Health-related quality of life among central Appalachian residents in mountaintop mining counties.

Author information

  • 1Department of Community Medicine, School of Medicine, West Virginia University, Morgantown, 26506-9190, USA. kzullig@hsc.wvu.edu

Abstract

OBJECTIVES:

We examined the health-related quality of life of residents in mountaintop mining counties of Appalachia using the 2006 national Behavioral Risk Factor Surveillance System.

METHODS:

Dependent variables included self-rated health; the number of poor physical, poor mental, and activity limitation days (in the past 30 days); and the Healthy Days Index. Independent variables included metropolitan status, primary care physician supply, and Behavioral Risk Factor Surveillance System behavioral and demographic variables.

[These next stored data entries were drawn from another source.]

-- ==== Sys2Proof/Machine/Collectives.lean ====
section
/-! DEFINITION. Collectives and the sideband (R321 to R343): posting, grants, contributions folded in rank order, results with
their witnesses, delivery, timeouts, and the messages of pod barriers and ebb notices. -/

namespace Sys2Proof.Machine

/-! ### Elements and witnesses (R324, R327, R332) -/

/-- Formats a collective accepts (R322). -/
def collFmt (code : Nat) : Option Fmt := if code = 5 || code = 9 || code = 10 then Fmt.ofOutput code else none

/-- Elements of one cargo (R324). -/
def cargoElts (f : Fmt) : Nat := 65536 / (f.width / 8)

/-- dec of R327: the exact A40 value of each element of a payload. -/
def decElts (f : Fmt) (l : List Byte) : List A40 :=
  (unpackAll f.width (l.length / (f.width / 8)) l).map fun x => encA40 (decElt f x 127)

/-- The sum and magnitude witnesses of a payload (R332). -/
def witness (f : Fmt) (l : List Byte) : A40 × A40 :=
  let xs := decElts f l
  let pad := List.replicate (cargoElts f - xs.length) (0 : A40)
  (tree a40Add 0 (xs ++ pad), tree a40Add 0 (xs.map a40Abs ++ pad))

/-- The fold of R327. -/
def foldA40 : List A40 → A40
  | [] => 0
  | x :: t => t.foldl a40Add x

/-- β in units of 2 ^ −28, for G members (R333). -/
def beta28 (inFmt outFmt : Fmt) (g : Nat) : Nat :=
  2 * g + 2 * Nat.log2 (cargoElts inFmt) + 4 + (match outFmt with
    | .fp32 => 16
    | .bf16 => 2 ^ 20
    | _ => 2 ^ 19)

/-- A positive magnitude rounded toward +∞ in A40. -/
def a40Up (v : Val) : A40 :=
  let r := encA40 v
  match v, decA40 r with
  | .fin _ m e, .fin _ a x => if leMag m e a x then r else r + 1
  | _, _ => r

/-- The witness bound of R333; skipped when a witness is non-finite. -/
def boundHolds (inFmt outFmt : Fmt) (g : Nat) (wsum csum cmag : A40) : Bool :=
  if !(a40Finite wsum && a40Finite csum && a40Finite cmag) then true
  else
    let d := a40Add wsum (a40Neg csum)
    let b := beta28 inFmt outFmt g
    let bound := match decA40 cmag with
      | .fin _ m e => a40Up (.fin false (m * b) (e - 28))
      | v => encA40 v
    match decA40 d, decA40 bound with
    | .fin _ m e, .fin _ a x => leMag m e a x
    | .fin _ _ _, .inf _ => true
    | _, _ => false

/-- The cause of a non-finite reduced element from its contributions (R330); 0 when it is finite. -/
def reduceCause (xs : List A40) (v : Val) : Nat :=
  if v.isFinite then 0
  else if xs.any fun x => (decA40 x).isNan then 1
  else if v.isNan then 3
  else if xs.any fun x => (decA40 x).isInf then 4
  else 5

/-! ### Cargo headers (Table 09.9) -/

/-- The fields of a cargo header. -/
structure CargoHdr where
  seq : Nat
  kind : Nat
  group : Nat
  src : Nat
  owner : Nat
  fmt : Nat
  flags : Nat
  cargo : Nat
  elements : Nat
  epoch : Nat
  wsum : Nat
  wmag : Nat
  csum : Nat
  cmag : Nat
  members : Nat
  deriving DecidableEq, Repr

/-- Header bytes 0x00 to 0x37. -/
def CargoHdr.bytes (h : CargoHdr) : List Byte :=
  toLE 2 h.seq ++ toLE 1 h.kind ++ toLE 1 h.group ++ toLE 1 h.src ++ toLE 1 h.owner ++ toLE 1 h.fmt ++ toLE 1 h.flags ++
    toLE 4 h.cargo ++ toLE 4 h.elements ++ toLE 8 h.epoch ++ toLE 5 h.wsum ++ toLE 5 h.wmag ++ toLE 5 h.csum ++ toLE 5 h.cmag ++
    toLE 1 h.members ++ toLE 11 0

/-- The whole header with its CRC-64, payload first (R331). -/
def CargoHdr.seal (h : CargoHdr) (payload : List Byte) : List Byte := h.bytes ++ toLE 8 (crc64 (payload ++ h.bytes))

def CargoHdr.parse (l : List Byte) : CargoHdr :=
  { seq := leAt l 0 2, kind := leAt l 2 1, group := leAt l 3 1, src := leAt l 4 1, owner := leAt l 5 1, fmt := leAt l 6 1,
    flags := leAt l 7 1, cargo := leAt l 8 4, elements := leAt l 12 4, epoch := leAt l 16 8, wsum := leAt l 24 5,
    wmag := leAt l 29 5, csum := leAt l 34 5, cmag := leAt l 39 5, members := leAt l 44 1 }

/-- Whether a cargo message's CRC-64 is right; a message without a cargo has none. -/
def cargoCrcOk (m : LinkMsg) : Bool := m.cargo.isEmpty || leAt m.cargo 56 8 == crc64 (m.payload ++ m.cargo.take 56)

/-- A cargo message marked poisoned, sealed again (R310, R335). -/
def poisonCargo (m : LinkMsg) : LinkMsg :=
  let h := CargoHdr.parse m.cargo
  { m with cargo := ({ h with flags := h.flags ||| 2 }).seal m.payload }

/-! ### A posted collective (R324) -/

namespace Coll
def inF (k : Coll) : Fmt := (collFmt k.inFmt).getD .fp32
def outF (k : Coll) : Fmt := (collFmt k.outFmt).getD .fp32
def e (k : Coll) : Nat := cargoElts k.inF
/-- Whether its cargos are reduced by owners. -/
def reduces (k : Coll) : Bool := k.kind == 1 || k.kind == 2
end Coll

namespace Chip

/-- A register of the basin's reduction engines, held once for the basin (R344). -/
def redAt (c : Chip) (b : Nat) : Nat := c.firstHarbour b
def ownRank (c : Chip) (b : Nat) : Nat := c.regField (R.redIdent (c.redAt b)) 0 8
def ebbGroup (c : Chip) (b : Nat) : Nat := c.regField (R.redIdent (c.redAt b)) 8 4
def assigned (c : Chip) (b : Nat) : Bool := c.regField (R.redIdent (c.redAt b)) 12 1 == 1

/-- Coordinates and basin of a rank: none where it is not assigned. -/
def rankPlace (c : Chip) (b r : Nat) : Option (Nat × Nat × Nat × Nat) :=
  let v := c.reg (R.redRankmap (c.redAt b) (r / 4))
  let o := 16 * (r % 4)
  if fbit v (o + 14) then some (fget v o 4, fget v (o + 4) 4, fget v (o + 8) 4, fget v (o + 12) 2) else none

/-- Members of a group, ascending rank (R321). -/
def members (c : Chip) (b g : Nat) : List Nat :=
  (List.range 256).filter fun r => fbit (c.reg (R.redGroup (c.redAt b) g (r / 64))) (r % 64)

/-- Members of a posted collective. -/
def collMembers (c : Chip) (b : Nat) (k : Coll) : List Nat :=
  if k.kind = 5 then [c.ownRank b, k.peer] else if k.kind = 6 then [k.peer, c.ownRank b] else c.members b k.group
def collG (c : Chip) (b : Nat) (k : Coll) : Nat := (c.collMembers b k).length
/-- This basin's member index. -/
def collMe (c : Chip) (b : Nat) (k : Coll) : Nat := (c.collMembers b k).idxOf (c.ownRank b)

/-- Length of the vector a cargo covers (Table 09.8). -/
def collLen (c : Chip) (b : Nat) (k : Coll) : Nat := if k.kind = 2 then k.n / max (c.collG b k) 1 else k.n
/-- Cargos of that vector. -/
def collCargos (c : Chip) (b : Nat) (k : Coll) : Nat := ceilDiv (c.collLen b k) k.e
/-- Elements of cargo j. -/
def cargoCount (c : Chip) (b : Nat) (k : Coll) (j : Nat) : Nat := min k.e (c.collLen b k - j * k.e)
/-- Whether this basin owns cargo j. -/
def ownsCargo (c : Chip) (b : Nat) (k : Coll) (j : Nat) : Bool :=
  k.kind == 2 || (k.kind == 1 && j % max (c.collG b k) 1 == c.collMe b k)
/-- Cargos this basin owns. -/
def ownedCargos (c : Chip) (b : Nat) (k : Coll) : List Nat :=
  if k.reduces then (List.range (c.collCargos b k)).filter (c.ownsCargo b k) else []
/-- Element offset in the contribution of cargo j of the owner with member index `o`. -/
def srcOff (c : Chip) (b : Nat) (k : Coll) (o j : Nat) : Nat := (if k.kind = 2 then o * c.collLen b k else 0) + j * k.e
/-- Element offset in the results of cargo j from member `s`. -/
def dstOff (k : Coll) (s j : Nat) : Nat := (if k.kind = 3 then s * k.n else 0) + j * k.e
/-- A delivered cargo's key. -/
def cargoKey (k : Coll) (s j : Nat) : Nat := if k.kind = 3 then s * 2 ^ 26 + j else j
/-- Keys of every cargo addressed to the basin, of a SEND those it sends, in cargo order. -/
def collKeys (c : Chip) (b : Nat) (k : Coll) : List (Nat × Nat) :=
  if k.kind = 3 then (List.range (c.collG b k)).flatMap fun s => tabulate (c.collCargos b k) fun j => (s, j)
  else tabulate (c.collCargos b k) fun j => (0, j)
/-- Contributions the basin sends to other members. -/
def collSends (c : Chip) (b : Nat) (k : Coll) : Nat :=
  if k.kind = 1 then c.collCargos b k - (c.ownedCargos b k).length
  else if k.kind = 2 then (c.collG b k - 1) * c.collCargos b k
  else 0
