/-- The range a REPLICA_DIGEST names: a moored region that is enabled (mode 0), or a base and a length (Table 11.7). -/
def replicaRange (c : Chip) (b mode region base len : Nat) : Nat × Nat :=
  let v := c.reg (R.seqMoorBase b region)
  if mode = 0 then (fget v 0 48, if fbit v 63 then 4096 * c.regField (R.seqMoorLen b region) 0 36 else 0) else (base, len)

/-- A digest over a device range of a basin is taken and held (R361): a poisoned one stands for none (log entry 19, DEDUCED). -/
def takeReplica (c : Chip) (b d n reg : Nat) : Chip :=
  let l := c.peek d n
  let bad := dirty l
  let dig := replicaDigest (plain l)
  let c := c.noteRead 0 d n
  let c := foldN (min (ceilDiv n (2 ^ 28)) c.coreCount) (fun c i => c.scrambleChk (c.firstCore b + i)) c
  let c := (c.put (R.seqReplica b) (BitVec.ofNat 64 dig)).put (R.seqReplicaStat b)
    (packF [(1, 1, 1), (2, 1, bad.toNat), (32, 32, reg)])
  c.setAcc b fun a => { a with replica := if bad then none else some (dig, reg) }

def cmdReplicaDigest (c : Chip) (h : Hdr) (mode region base len : Nat) : Chip :=
  c.answer h 0x0504 .basin false fun c =>
    let b := h.basin
    let r := c.replicaRange b mode region base len
    match c.pagesAt b r.1 r.2 with
    | none => .fail .badParam
    | some d =>
      if 1 < mode || (mode = 0 && 63 < region) then .fail .badParam
      else if c.running b then .fail .notInState
      else if c.digesting b then .fail .busy
      else .pend fun c =>
        let l := c.peek d r.2
        (c.takeReplica b d r.2 (if mode = 0 then region else 0xFFFFFFFF),
          some (if dirty l then (.hold, []) else (.ok, toLE 8 (replicaDigest (plain l)))))

end Chip
end Sys2Proof.Machine
end

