/-- OPEN (R380) (log entry 34, DEDUCED). -/
def openAt (c : Chip) (d : Dgram) : Chip :=
  match c.admitDgram d with
  | (c, none) => c
  | (c, some peer) =>
    match quayHdr d 4 with
    | none => c
    | some q =>
      let f := q.flow
      let old := c.flow f
      if q.session = 0 || q.length ≠ 0 then c
      else if old.state ≠ 0 && old.session = q.session then
        (if d.ce then c.setFlow f fun x => { x with ece := true } else c).countRx.openOk f
      else c.bindFlow f peer q.session d

/-! ### Timers (R383, R388, R406, R407) -/

/-- The aperture of a basin on a flow that reaches a host address, as window address: the first of its apertures on that flow where
none reaches it (R385). -/
def windowOf (c : Chip) (b f host : Nat) : Option Nat :=
  let on := (List.range 16).filter fun i =>
    let l := c.reg (R.quaAperLen i)
    fbit l 44 && fbit l (40 + b) && fget l 36 4 = f
  match on.find? fun i => (host + 2 ^ 64 - (c.reg (R.quaAperHost i)).toNat) % 2 ^ 64 < 4096 * fget (c.reg (R.quaAperLen i)) 0 36 with
  | some i => some (c.regField (R.quaAperDev i) 0 48 + (host + 2 ^ 64 - (c.reg (R.quaAperHost i)).toNat) % 2 ^ 64)
  | none => on.head?.map fun i => c.regField (R.quaAperDev i) 0 48

/-- A flow is LOST (R383, R388). The loss is reported at the oldest HWRITE that was not acknowledged (log entry 34, DEDUCED). -/
def loseFlow (c : Chip) (f : Nat) : Chip :=
  let fl := c.flow f
  let writes := ((fl.unacked.filter fun p => p.type = 8).map Sent.payload) ++ (fl.backlog.filter fun p => p.1 = 8).map Prod.snd
  let c := (c.event R.quaEvents 2).setFlow f fun x => { x with state := 2, unacked := [], backlog := [], ackDue := false }
  match writes with
  | [] => c.beginReady f
  | p :: _ =>
    let c := c.event R.quaEvents 5
    (c.basinsIn.foldl (fun c b => match c.windowOf b f (leAt p 0 8) with
      | some a => if c.undecided b then c.report (c.firstCore b) 1 8 a else c
      | none => c) c).beginReady f

/-- A packet's timeout: it is sent again. A flow's timeouts are those of its oldest packet without acknowledgement (log entry 34, DEDUCED
from Table 11.13); after the 64th in a row the flow is LOST (R383). -/
def timedOut (c : Chip) (f : Nat) (p : Sent) : Chip :=
  let n := (c.flow f).timeouts + (((c.flow f).unacked.head?.map Sent.psn) == some p.psn).toNat
  let c := c.setFlow f fun x => { x with timeouts := n }
  if 64 ≤ n then c.loseFlow f
  else
    let fl := c.flow f
    let c := (c.quayOut (c.packet f p.type 2 p.psn fl.rxNext fl.session p.payload)).addField R.quaPkts 32 32 1
    c.setFlow f fun x =>
      { x with unacked := x.unacked.map fun y => if y.psn = p.psn then { y with retx := true, tick := c.tide } else y }

/-- A packet has waited rto for its acknowledgement (R383). -/
def rtoAt (c : Chip) (f psn : Nat) : Chip :=
  match (c.flow f).unacked.find? fun p => p.psn = psn with
  | none => c
  | some p =>
    if (c.flow f).state ≠ 1 then c else (c.passTo (p.tick + 1000 * max 1 (c.regField R.quaTimers 0 16))).timedOut f p

/-- A BEAT leaves (R406). -/
def sendBeat (c : Chip) : Chip :=
  let c := c.sendBare 0 9 0 c.beatBody
  { c with quay := { c.quay with beats := (c.quay.beats + 1) % 2 ^ 32, beatAt := some c.tide } }

/-- A BEAT, at the next multiple of 1,000,000 ticks (R405, R406). -/
def beatAt (c : Chip) : Chip :=
  if (c.flow 0).state ≠ 1 || c.dev = .off || c.dev = .boot then c
  else
    (c.pass (dueIn c.tide 1000000 c.quay.beatAt)).sendBeat

/-- host_silent is set, once for a silence (R407). -/
def noteSilence (c : Chip) : Chip := { c.event R.quaEvents 8 with quay := { c.quay with silent := true } }

/-- Flow 0's peer has been silent for 10 ms (R407). -/
def hostSilentAt (c : Chip) : Chip :=
  if (c.flow 0).state = 0 || c.quay.silent || c.dev = .off || c.dev = .boot then c
  else (c.pass (10000000 - c.quay.silence)).noteSilence

/-! ### Neighbours, pauses, crossing queues, link state -/

/-- An address the port answers for: ARP for IPv4, Neighbor Solicitation for IPv6 (R377, R442). -/
def ownAddress (c : Chip) (mgmt ipv6 : Bool) : Nat :=
  if mgmt then
    let a := (c.reg R.pltMgmtSrcLo).toNat + (c.reg R.pltMgmtSrcHi).toNat * 2 ^ 64
    let v4 := a / 2 ^ 32 = 0xFFFF
    if ipv6 then (if v4 then 0 else a) else if v4 then a % 2 ^ 32 else 0
  else if ipv6 then (c.reg R.quaIp6Lo).toNat + (c.reg R.quaIp6Hi).toNat * 2 ^ 64 else c.regField R.quaIp4 0 32

def answerNeighbor (c : Chip) (mgmt ipv6 : Bool) (addr : Nat) : Chip :=
  let own := c.ownAddress mgmt ipv6
  let live := if mgmt then c.reporting && c.mgmtUp else c.portLive
  if !live || own = 0 || own ≠ addr then c
  else
    let o : Out := .neighbor (if mgmt then none else c.vlanTag) mgmt ipv6 addr (c.fuses.mac + mgmt.toNat)
    if mgmt then c.out o else c.quayOut o

/-- A priority flow control frame (R376) (log entry 34, DEDUCED). -/
def pauseAt (c : Chip) (pcp : Nat) (pause : Bool) : Chip :=
  if !c.portLive || c.regField R.quaNet 30 1 = 0 || pcp ≠ c.regField R.quaNet 27 3 then c
  else if pause then { c with quay := { c.quay with paused := true } }
  else
    let c := { c with quay := { c.quay with paused := false, held := [] }, wire := c.wire ++ c.quay.held }
    ((List.range 16).foldl beginReady c).flowControl

/-- Whether a crossing queue exists on a die (Table 11.11). -/
def xqExists (die queue : Nat) : Bool :=
  match queue with
  | 0 => die == 36
  | 1 => die == 36
  | 2 => decide (20 ≤ die) && decide (die < 36)
  | 3 => die == 37
  | _ => false
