-- ==== Sys2Proof/Machine/Core.lean ====
section
/-! DEFINITION. The block as the host sees it: its state, its outcomes, one step, and the state after reset. -/

def Sys2Proof.core : Host.Core := { State := Sys2Proof.Machine.State, Fault := Sys2Proof.Machine.Fault, Refusal := Sys2Proof.Machine.Refusal, step := Sys2Proof.Machine.step, reset := Sys2Proof.Machine.State.reset }
end

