-- ==== Sys2Proof/Certificates/Slice0/Obligations.lean ====
section
/-! DEFINITION. What is claimed of the machine, for the provers: one `Prop` per statement. -/

open Sys2Proof Sys2Proof.Machine

/-! ### The queue, time and replies -/

/-- A step with a command at the front of the queue is `exec` of that command with the queue's rest. -/
def Obligations.StepRunsFrontCommand : Prop :=
  ∀ (i : Instr) (c : Chip) (rest : List Instr),
    step { chip := c, pending := i :: rest } = exec i { chip := c, pending := rest }

/-- Nothing stops the block: every row answers a next state and leaves the queue of waiting commands as it is; a step on an empty queue
lets one tick pass (the model's choice, log entry 10); and since no row of the table has bits no word puts a command into the queue. -/
def Obligations.NothingStopsTheBlock : Prop :=
  (∀ (i : Instr) (s : State), ∃ c : Chip, exec i s = s.goes c) ∧
  (∀ c : Chip, step { chip := c, pending := [] } = .next { chip := c.pass 1, pending := [] }) ∧
    ∀ (s : State) (n w : Nat), s.withFetchWord n w = s ∧ decodeTableWord n w = none

/-- One tick at READY with no unit at work and no change of level or operating point waiting (R230, R235, R236, R239; Tables 07.20,
07.21): the count goes up by one, the position in the frame and in the group moves on, the edge counters of the dies and cores take the
edges produced or delivered, TID_THROTTLE counts those withheld, every window comes nearer to its end; every other register, and every
memory, core, vector register, basin, port and flow, is as it was. -/
def Obligations.TickOfRestingPackageCounts : Prop :=
  ∀ c : Chip, c.Shape → c.AtRest → c.tideRuns = true → c.clk.level = none → c.clk.op = none → c.clk.stopped = false →
    (∀ b, (c.basin b).openAt = none) → (∀ k ∈ c.cores, k.ahead = 0) →
    let d := c.pass 1
    let produced := edgesIn (edgesPerFrame c.op) c.clk.framePos 1
    let delivered := deliveredIn c.level c.clk.group produced
    d.tide = (c.tide + 1) % 2 ^ 64 ∧ d.clk.framePos = (c.clk.framePos + 1) % 10 ∧
      d.clk.group = (c.clk.group + produced) % 64 ∧
      (∀ die, die < 40 → d.regField (R.tidLocalEdges die) 0 64 =
        satAdd 64 (c.regField (R.tidLocalEdges die) 0 64) (if die < 36 then delivered else produced)) ∧
      (∀ i, i < 40 → d.regField (R.tidEdges i) 0 64 = satAdd 64 (c.regField (R.tidEdges i) 0 64) delivered) ∧
      d.regField R.tidThrottle 16 48 = satAdd 48 (c.regField R.tidThrottle 16 48) (produced - delivered) ∧
      d.regField R.tidThrottle 0 16 = c.regField R.tidThrottle 0 16 ∧
      (∀ a, a ≠ R.tidThrottle → (∀ die, die < 40 → a ≠ R.tidLocalEdges die) → (∀ i, i < 40 → a ≠ R.tidEdges i) → d.reg a = c.reg a) ∧
      (∀ s, s < 20 → d.win s = Win.edges delivered (c.win s)) ∧ d.cores = c.cores ∧ d.fab = c.fab ∧
      d.mem = c.mem ∧ d.vregs = c.vregs ∧ d.vstore = c.vstore ∧ d.host = c.host ∧ d.basins = c.basins ∧
      d.quay.flows = c.quay.flows ∧ d.wire = c.wire ∧ d.progs = c.progs ∧ d.fuses = c.fuses ∧ d.pins = c.pins ∧ d.dev = c.dev

/-- Steps 3 and 4 of R391 as one table: DRAINED in DRAIN for the second column of Table 10.12 and in FAULTED for what R368 does not
serve, NOT_IN_STATE during a wipe, BAD_PARAM for a header that does not fit the opcode's scope or, in all but the memory commands, names
no basin of the cut (R50 and R390; log entry 62); a command turned away changes nothing but for its reply. Without power and during boot
no command has any effect. -/
def Obligations.RefusedCommandsOnlyReply : Prop :=
  ∀ (i : Instr) (h : Hdr) (op : Nat) (sc : Scope) (w : Bool) (s : State), i.command = some (h, op, sc, w) →
    let c := s.chip
    let no (st : Status) : Prop := exec i s = s.goes (c.reply h op st [])
    (c.dev = .off ∨ c.dev = .boot → exec i s = s.goes c) ∧
    (c.dev = .drain → op ∈ [0x0201, 0x0203, 0x0301, 0x0302, 0x0303, 0x0304, 0x0305, 0x0306, 0x0403, 0x0404] → no .drained) ∧
    (c.dev = .faulted → op ∉ [0x0002, 0x0101, 0x0103, 0x0202, 0x0601, 0x0602] → no .drained) ∧
    (c.dev = .wipe → w = false → no .notInState) ∧
    (c.dev = .ready → sc = .package → h.pkg = false → (h.basin ≠ 0 ∨ c.basinCount ≠ 1) → no .badParam) ∧
    (c.dev = .ready → sc = .basin → (h.pkg = true ∨ c.basinCount ≤ h.basin) → no .badParam) ∧
    (c.dev = .ready → c.basinCount ≤ h.basin → (h.pkg = false ∨ op ∉ [0x0201, 0x0202, 0x0203, 0x0204]) → no .badParam)

/-- Which headers a command of each scope takes, and a MEM command with the package flag that names memory of any basin. From R50 and
R390: that a basin byte beyond the cut is refused with the package flag too, but in MEM commands, is the model's reading (log entry 62). -/
def Obligations.ScopesOfCommands : Prop :=
  (∀ (c : Chip) (h : Hdr) (op : Nat) (w : Bool), c.dev = .ready →
    let named : Prop := h.basin < c.basinCount ∨ (h.pkg = true ∧ op ∈ [0x0201, 0x0202, 0x0203, 0x0204])
    (c.refusalOf h op .package w = none ↔ (h.pkg = true ∨ (h.basin = 0 ∧ c.basinCount = 1)) ∧ named) ∧
    (c.refusalOf h op .basin w = none ↔ h.pkg = false ∧ h.basin < c.basinCount) ∧
    (c.refusalOf h op .either w = none ↔ named) ∧
    (∀ sc, c.refusalOf h op sc w = none ∨ c.refusalOf h op sc w = some .badParam)) ∧
  (∀ (i : Instr) (h : Hdr) (op : Nat) (sc : Scope) (w : Bool), i.command = some (h, op, sc, w) → sc = Chip.opScope op) ∧
  (∀ (c : Chip) (h : Hdr) (b a n : Nat) (r m : Bool), h.pkg = true →
    c.memCheck h a n r m = c.memCheck { h with basin := b } a n r m)

/-- Replies (R376, R377, R380, R383, R384, R389, R392, R394, R412, R444). A final one on an OPEN flow with send room: one packet in its
frame on the wire with the flow's next sequence number, held for its acknowledgement; the outcome in the entry of SEQ_CMD_LOG that
SEQ_CMD_PTR names; the pilot counts an INTEGRITY_HOLD; nothing else changes.
ACCEPTED_PENDING: the command waits and no outcome is logged. On a flow that is not OPEN nothing leaves, and the outcome is logged. -/
def Obligations.RepliesAreSentAndLogged : Prop :=
  (∀ (c : Chip) (h : Hdr) (op : Nat) (st : Status) (body : List Byte), st ≠ .pending → h.flow < c.quay.flows.length →
    (c.flow h.flow).state = 1 → (c.flow h.flow).unacked.length < min 256 (c.flow h.flow).window →
    (c.flow h.flow).backlog = [] → c.quay.paused = false →
    let d := c.reply h op st body
    let f := c.flow h.flow
    let p := replyPacket h op st c.tide body
    let n := c.regField R.seqCmdPtr 0 6
    d.wire = c.wire ++ [c.packet h.flow 2 0 f.txNext f.rxNext f.session p] ∧
      (d.flow h.flow).txNext = (f.txNext + 1) % 2 ^ 32 ∧
      (d.flow h.flow).unacked = f.unacked ++ [{ psn := f.txNext, type := 2, payload := p, tick := c.tide, retx := false }] ∧
      (∀ g, g ≠ h.flow → d.flow g = c.flow g) ∧
      d.reg (R.seqCmdLog n) = packF [(0, 1, 1), (1, 4, h.flow), (5, 16, op), (21, 8, st.code), (29, 2, h.basin),
        (31, 1, h.pkg.toNat), (32, 32, h.seq)] ∧
      d.regField R.seqCmdPtr 0 6 = (n + 1) % 64 ∧
      d.regField R.seqCmdPtr 32 32 = satAdd 32 (c.regField R.seqCmdPtr 32 32) 1 ∧
      d.quay.completed = c.quay.completed + 1 ∧ d.quay.cmds = c.quay.cmds ∧
      d.pilot.holds = c.pilot.holds + (if st = .hold then 1 else 0) ∧
      c.OnlyReplied d fun a => a = R.seqCmdLog n ∨ a = R.seqCmdPtr ∨ a = R.quaPkts) ∧
  (∀ (c : Chip) (h : Hdr) (op : Nat), h.flow < c.quay.flows.length → (c.flow h.flow).state = 1 →
    (c.flow h.flow).unacked.length < min 256 (c.flow h.flow).window → (c.flow h.flow).backlog = [] → c.quay.paused = false →
    let d := c.hold h op
    let f := c.flow h.flow
    d.wire = c.wire ++ [c.packet h.flow 2 0 f.txNext f.rxNext f.session (replyPacket h op .pending c.tide [])] ∧
      d.quay.cmds = c.quay.cmds ++ [{ h := h, opcode := op, session := f.session }] ∧
      d.quay.completed = c.quay.completed ∧ c.OnlyReplied d fun a => a = R.quaPkts) ∧
  (∀ (c : Chip) (h : Hdr) (op : Nat) (st : Status) (body : List Byte), st ≠ .pending → (c.flow h.flow).state ≠ 1 →
    let d := c.reply h op st body
    d.wire = c.wire ∧ d.quay.flows = c.quay.flows ∧ d.quay.completed = c.quay.completed + 1 ∧
      c.OnlyReplied d fun a => a = R.seqCmdLog (c.regField R.seqCmdPtr 0 6) ∨ a = R.seqCmdPtr)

We compared dependent variables across 3 categories: mountaintop mining (yes or no), other coal mining (yes or no), and a referent nonmining group. We used SUDAAN MULTILOG and multiple linear regression models with post hoc least squares means to test mountaintop mining effects after adjusting for covariates.

RESULTS:

Residents of mountaintop mining counties reported significantly more days of poor physical, mental, and activity limitation and poorer self-rated health (P < .01) compared with the other county groupings. Results were generally consistent in separate analyses by gender and age.

CONCLUSIONS:

Mountaintop mining areas are associated with the greatest reductions in health-related quality of life even when compared with counties with other forms of coal mining.